The pain of writing
When I work with my hands, like on a woodworking or home improvement project, I have moments of frustration, but most of the experience is joy. There are small incremental improvement all leading to the end of the project.
But when I write, I write in loops, and it always hurts.
I write something small, “no that’s not it”, delete. Write again, “ok that’s good, let’s keep it.” Write again, different part sounded good. New version, “this one is the worse. Crap, it’s the same as the version I kinda liked. Guess I’m throwing that out too."
Again and again. I rewrite the same piece ten times, finding fragments of the final version, but they clash and don’t fit into a coherent whole. You can move them around, but I can never copy/paste my way there. And there's still something I can't articulate that hasn’t shown up in a single version.
I start again. Write on paper, write in Notes, say it out loud, write like I’m writing to a friend. It’s getting worse.
One Chrome tab away, ChatGPT whispers "How can I help you today?" The escape hatch is unbearably tempting.

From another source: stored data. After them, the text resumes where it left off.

-- ==== Sys2Proof/Machine/Resets.lean ====
section
/-! DEFINITION. Sys2Proof/Machine/Resets.lean: engine and region resets (R409 to R416), fencing, self-test results (R90, R91,
R403, R406) and the saved-settings record (R401, R402). -/

namespace Sys2Proof.Machine

/-! ### Engine reset -/

/-- A region after an engine reset: nothing is kept but the wrapper, which no reset of R410 resets (R467). -/
def Region.cold (g : Region) : Region := { Region.reset with wrapper := g.wrapper }

/-- The parameters of a region's regulator buckets stay in force over its own reset, and every bucket is full again (R309, R320). -/
def Region.regulators (g : Region) : Region :=
  { g with buckets := g.rates.map fun e => (e.1, bits e.2.toNat 39 20 * 65536) }

/-- Every region as an engine reset leaves it. -/
def State.coldRegions (s : State) : State := { s with regions := s.regions.map fun e => (e.1, e.2.cold) }

/-- Everything outside the regions as an engine reset leaves it. -/
def State.blank (s : State) : State :=
  { State.reset with
    stepping := s.stepping, strap := s.strap, fabric := s.fabric, freeCtr := s.freeCtr, pending := s.pending, regions := s.regions,
    power := { s.power with safelight := false, switch := none, holdRunning := false } }

/-- Everything that the engine holds is lost (R410). What lies outside stays: the silicon, the host's memory, the supply and thermal
inputs, a hold of R421, and the commands that wait. A region whose wrapper is still in a test instruction stays out of function
(R468). -/
def State.cleared (s : State) : State :=
  s.regions.foldl (fun t e =>
    if s.getF (pgTest e.1) Fld.WRAPPER_STATE_FUNCTIONAL == 0 && e.2.wrapper.wir != 0 then
      t.setF (pgTest e.1) Fld.WRAPPER_STATE_FUNCTIONAL 0 else t) s.coldRegions.blank

/-- An engine reset (R410, R450): the ROM step begins in every region, unless a power hold holds the reset (R421). -/
def State.engineReset (s : State) : State := if s.power.held then s.cleared else s.cleared.setBringState 1

/-- RESET_N (R450). -/
def execResetN (s : State) : Host.Outcome State Fault Refusal := .next s.engineReset

/-- ENGINE_RESET (R410): a write of BRINGUP_CTL.ENGINE_RESET. -/
def execEngineReset (s : State) : Host.Outcome State Fault Refusal := .next (s.whereAnswers pgBringup State.engineReset)

/-! ### The records (R398 to R401) -/

/-- Fabric address of the record area (R398). -/
def State.recordBase (s : State) : Nat := s.getF pgBringup Fld.BRINGUP_CTL_RECORD_BASE * 0x10000

/-- NEXT_EDGE of region a toward d in a record. -/
def topoNext (t : Bytes) (a d : Nat) : Nat := field t (0x40 + 128 * a + 0xC + d) 1
/-- Whether the path that a record describes from a to d reaches d within so many edges. -/
def topoReaches (t : Bytes) (d : Nat) : Nat → Nat → Bool
  | 0, a => a == d
  | fuel + 1, a =>
    if a = d then true
    else
      let e := topoNext t a d
      let b := field t (0x40 + 128 * a + 8 + e) 1
      decide (e ≤ 3) && bitAt b 3 && topoReaches t d fuel (b % 8)

/-- The grade record is valid (R399). -/
def gradeOk (g : Bytes) : Bool := crc64 (g.drop 8) == field g 0 8 && decide (field g 0x10 1 ≤ 2)

/-- The topology record is valid beside the grade record: CRC, UID, and every path it describes reaches its end in at most three edges
(R399, R400). -/
def topoOk (g t : Bytes) : Bool :=
  crc64 (t.drop 8) == field t 0 8 && field t 8 8 == field g 8 8 &&
  (topoPlaced t).all fun a => (List.range 8).all fun d => topoNext t a d == 0xFF || (a != d && topoReaches t d 3 a)

/-- LENGTH of a saved-settings slot (R401). -/
def savedLength : Nat := 16448

/-- A saved-settings slot is valid for an engine with these records (R401). -/
def State.slotOk (s : State) (g t b : Bytes) : Bool :=
  field b 0x1C 4 == savedLength && crc64 ((b.take savedLength).drop 8) == field b 0 8 && field b 0x10 8 == field g 8 8 &&
  field b 0x18 1 == s.stepping.toNat && field b 0x19 1 == field g 0x10 1 && field b 0x1A 1 == field t 0x12 1

/-- The slot in use (R401): the valid one with the higher GENERATION, A when equal; none when neither is valid. -/
def State.pickSlot (s : State) (g t : Bytes) : Nat × Bytes :=
  let a := s.fabric.read (s.recordBase + 0x1000) savedLength
  let b := s.fabric.read (s.recordBase + 0x8000) savedLength
  match s.slotOk g t a, s.slotOk g t b with
  | false, false => (0, [])
  | true, false => (1, a)
  | false, true => (2, b)
  | true, true => if field a 8 8 < field b 8 8 then (2, b) else (1, a)

/-- The grade and topology records at RECORD_BASE. -/
def State.readRecords (s : State) : Bytes × Bytes := (s.fabric.read s.recordBase 64, s.fabric.read (s.recordBase + 0x40) 1088)

/-- A field of region r's block of the saved record in use (R401). -/
def State.saved (s : State) (r off n : Nat) : Nat := field s.bringUp.saved (0x40 + 2048 * r + off) n
/-- A saved record is in use: a fast start. -/
def State.fast (s : State) : Bool := s.bringUp.slot != 0

/-- The saved slot is chosen, and with it the budgets and the fenced clusters that it carries. -/
def State.takeSlot (s : State) (g t : Bytes) : State :=
  let (n, b) := s.pickSlot g t
  let s1 := { s with bringUp := { s.bringUp with slot := n, saved := b, generation := field b 8 8 } }
  s1.setF pgBringup Fld.BRINGUP_STATE_SAVED_SLOT n

/-- What a fast start takes over from region r's saved block: budgets and fenced clusters. -/
def State.takeSaved (s : State) (r : Nat) : State :=
  if !s.fast then s
  else { s with bringUp := { s.bringUp with
    latMem := s.bringUp.latMem.set r (s.saved r 0 2),
    latEdge := (List.range 4).foldl (fun t e => t.set (4 * r + e) (s.saved r (2 + 2 * e) 2)) s.bringUp.latEdge,
    fencedRt := s.bringUp.fencedRt.set r (s.saved r 0x12 2) } }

But if I know one thing, it’s that I can’t give away the one piece of my work that I love.
If I keep banging my head against this, eventually it will all happen in a single instant. The piece will take shape. I’ll think “oh, I can write the whole thing right now”, and it will just pour onto the page in a moment. It will happen straight-through, with the clarity of transcribing something already completed.
When it’s done, I won’t feel much attachment to it. I won't feel the pride that I would if I'd built a shelf or fixed a sprinkler. I'll just be thankful that’s over, but with the sense that any half decent writer would have gotten here sooner.
In a few months, I’ll re-read it as if it was something somebody else wrote. Certain sentences or turns of phrase will strike me as beautiful. I’ll laugh at a joke that I forgot and think “oh, I should write more.”
This can't be how everybody else is writing. There has to be a better way. But at almost 40 years old, it's the only method that has ever worked for me. Write it once. Write it again. Write it over and over until I think "Oh, thank God this is done."